You are given an m x n char matrix board representing the game board where:
- 'M' represents an unrevealed mine,
- 'E' represents an unrevealed empty square,
- 'B' represents a revealed blank square that has no adjacent mines (i.e., above, below, left, right, and all 4 diagonals),
- digit ('1' to '8') represents how many mines are adjacent to this revealed square, and
- 'X' represents a revealed mine.
You are also given an integer array click where click = [clickr, clickc] represents the next click position among all the unrevealed squares ('M' or 'E').
Return the board after revealing this position according to the following rules:
- If a mine 'M' is revealed, then the game is over. You should change it to 'X'.
- If an empty square 'E' with no adjacent mines is revealed, then change it to a revealed blank 'B' and all of its adjacent unrevealed squares should be revealed recursively.
- If an empty square 'E' with at least one adjacent mine is revealed, then change it to a digit ('1' to '8') representing the number of adjacent mines.

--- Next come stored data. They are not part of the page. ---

-- ==== Sys2Proof/Machine/Dispatch.lean ====
section
/-! DEFINITION. The dispatch of a command to its meaning: one arm per constructor of `Instr`. -/
namespace Sys2Proof.Machine
open Sys2Proof
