/-- The rows to the core complete on a slot that acts there: STATUS brings the supply, the temperature, the field side's judgement
of the links and whether its configuration matches; ACK confirms the command that it names by SEQ, with the states that will
apply; EVENT enters the log; INPUT joins its burst, and the one that completes it within 48 us of the latch makes the input phase;
SAFSTAT brings eight points; MSL a fragment, and a whole telegram goes out. BAD_COPY completes in every slot: at its end a bad
copy and a differing pair are counted, and the slots without a good one (R168, R169, R171, R173, R179, R224). -/
def Obligations.FramesToCore : Prop :=
  (∀ h s, Running s → Arrives h s.bar.core →
    let e := (s.bar.core.slot h false s.now).2.2.2
    (∀ supply temp, ∃ t, exec (.statusFrame h supply temp) s = .next t ∧ t.power.vin = supply ∧ t.field.temp = temp ∧
      t.bar.core = e ∧ t.bar.field = s.bar.field ∧ t.bar.cfgResend = !cfgMatch s ∧ t.bar.repA = s.bar.field.a.bad ∧
      t.bar.repB = s.bar.field.b.bad ∧ t.points = s.points ∧
      (s.bar.field.a.bad = true → s.bar.retrainA = none → t.bar.retrainA = some (s.now, false)) ∧
      (s.bar.field.b.bad = true → s.bar.retrainB = none → t.bar.retrainB = some (s.now, false)) ∧
      (s.bar.field.a.bad = false → t.bar.retrainA = s.bar.retrainA)) ∧
    (∀ k a, Table.get none s.bar.outTx k = some (a.cmd, false) → Table.get none s.field.acked k = some a →
      sentWith s k a.seq = true → ∃ t, exec (.ack h k) s = .next t ∧ Table.get none t.bar.outTx k = some (a.cmd, true) ∧
        t.bar.ackDo = a.dout ∧ t.bar.ackAo = a.ao ∧ t.bar.core = e ∧ t.points = s.points ∧ t.field = s.field ∧
        (a.cmd.complete = true → t.bar.startFull = false ∧
          (s.bar.ret = .sendFull → t.bar.ret = .await ∧ t.bar.ackAt = s.now))) ∧
    (∀ x rest, s.field.events = x :: rest → (∀ n, n < 16 → (doOf s n).pulse = none) → ∃ t u, exec (.eventFrame h) s = .next t ∧
      t = logEv x.code x.sev x.owner x.view x.src x.detail u ∧ u.field = { s.field with events := rest } ∧
      u.bar.core = e ∧ (s.bar.core.loss = false → u.log = s.log) ∧ t.field = u.field ∧ t.points = s.points) ∧
    (∀ sub meas, sub < 7 →
      let s' := if sub = 1 ∧ h.rep = false then { s with field := { s.field with latAi := meas } } else s
      let b := s.bar.burst.filter (fun e => e.1 != sub) ++ [(sub, inputWords s' sub meas)]
      (burstWhole b = false → ∃ t, exec (.inputFrame h sub meas) s = .next t ∧ t.points = s.points ∧ t.bar.burst = b ∧
        t.bar.core = e ∧ t.bar.burstDone = s.bar.burstDone) ∧
      (burstWhole b = true → s.now < s.field.latAt + 1200 → s.bar.burstDone = false → s.bar.ret = .ok →
        ∃ t, exec (.inputFrame h sub meas) s = .next t ∧ t.bar.burstDone = true ∧ t.bar.lastBurst = b ∧
          t.bar.lastHalf = s.field.latHalf ∧ t.bar.judged = [] ∧ t.bar.ret = .ok ∧
          (0 < s.now → ∀ k ∈ keysNow s, Table.get Fresh.start t.bar.fresh k = Fresh.got s.now))) ∧
    (∀ sub, sub < 4 → ∃ t, exec (.safstat h sub) s = .next t ∧ t.bar.core = e ∧ (s.bar.ret ≠ .ok → t.points = s.points) ∧
      t.bar.satBurst = s.bar.satBurst.filter (fun e => e.1 != sub) ++
        [(sub, (List.range 8).map (fun i => safWord s (8 * sub + i)))]) ∧
    (∀ slot sub,
      let tg := Table.get [] s.msl.fromPair slot
      let got := joinFragment (Table.get [] s.msl.rxCore slot) tg sub
      (tg ≠ [] → got.length = tg.length → ∃ t u, exec (.barrierMslFromPair h slot sub) s = .next t ∧ t = mslSend slot tg u ∧
        u.bar.core = e ∧ u.points = s.points ∧ u.msl = { s.msl with
          fromPair := Table.set [] s.msl.fromPair slot [], rxCore := Table.set [] s.msl.rxCore slot [] }) ∧
      (tg = [] ∨ got.length ≠ tg.length → ∃ t, exec (.barrierMslFromPair h slot sub) s = .next t ∧ t.points = s.points ∧
        t.out = s.out ∧ t.msl = { s.msl with rxCore := Table.set [] s.msl.rxCore slot got }))) ∧
  (∀ toField badA badB y s, Running s →
    let x := if toField then s.bar.field else s.bar.core
    let a := decide (badA = false ∧ (x.a.synced = true → y.seq = x.a.expSeq))
    let b := decide (badB = false ∧ (x.b.synced = true → y.seq = x.b.expSeq))
    ∃ t, exec (.badCopy toField badA badB y) s = .next t ∧ t.points = s.points ∧
      (toField = true → t.bar.core = s.bar.core ∧ t.bar.copiesA = s.bar.copiesA ∧ t.bar.copiesB = s.bar.copiesB) ∧
      (toField = false → t.bar.field = s.bar.field ∧
        t.bar.copiesA = s.bar.copiesA + (if a then 0 else 1) ∧ t.bar.copiesB = s.bar.copiesB + (if b then 0 else 1)) ∧
      let z := if toField then t.bar.field else t.bar.core
      z.noGood = (if (a || b) && !(y.differ && a && b) then 0 else x.noGood + 1) ∧
      z.a.noGood = (if a then 0 else x.a.noGood + 1) ∧ z.b.noGood = (if b then 0 else x.b.noGood + 1) ∧
      z.diffs.toNat = (if y.differ && a && b then min 255 (x.diffs.toNat + 1) else x.diffs.toNat))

- Return the board when no more squares will be revealed.
Solution
/**
* @param {character[][]} board
* @param {number[]} click
* @return {character[][]}
*/
var updateBoard = function(board, click) {
const [row, col] = click;
const rows = board.length;
const cols = board[0].length;
const directions = [
[-1, -1], [-1, 0], [-1, 1], [0, -1], [0, 1], [1, -1], [1, 0], [1, 1]
];
if (board[row][col] === 'M') {
board[row][col] = 'X';
return board;
}
dfs(row, col);
return board;
function dfs(r, c) {
if (r < 0 || r >= rows || c < 0 || c >= cols || board[r][c] !== 'E') return;
let mines = 0;
for (const [dr, dc] of directions) {
const nr = r + dr;
const nc = c + dc;
if (nr >= 0 && nr < rows && nc >= 0 && nc < cols && board[nr][nc] === 'M') {
mines++;
}
}
board[r][c] = mines > 0 ? mines.toString() : 'B';
if (mines === 0) {
for (const [dr, dc] of directions) {
dfs(r + dr, c + dc);
}
}
}
};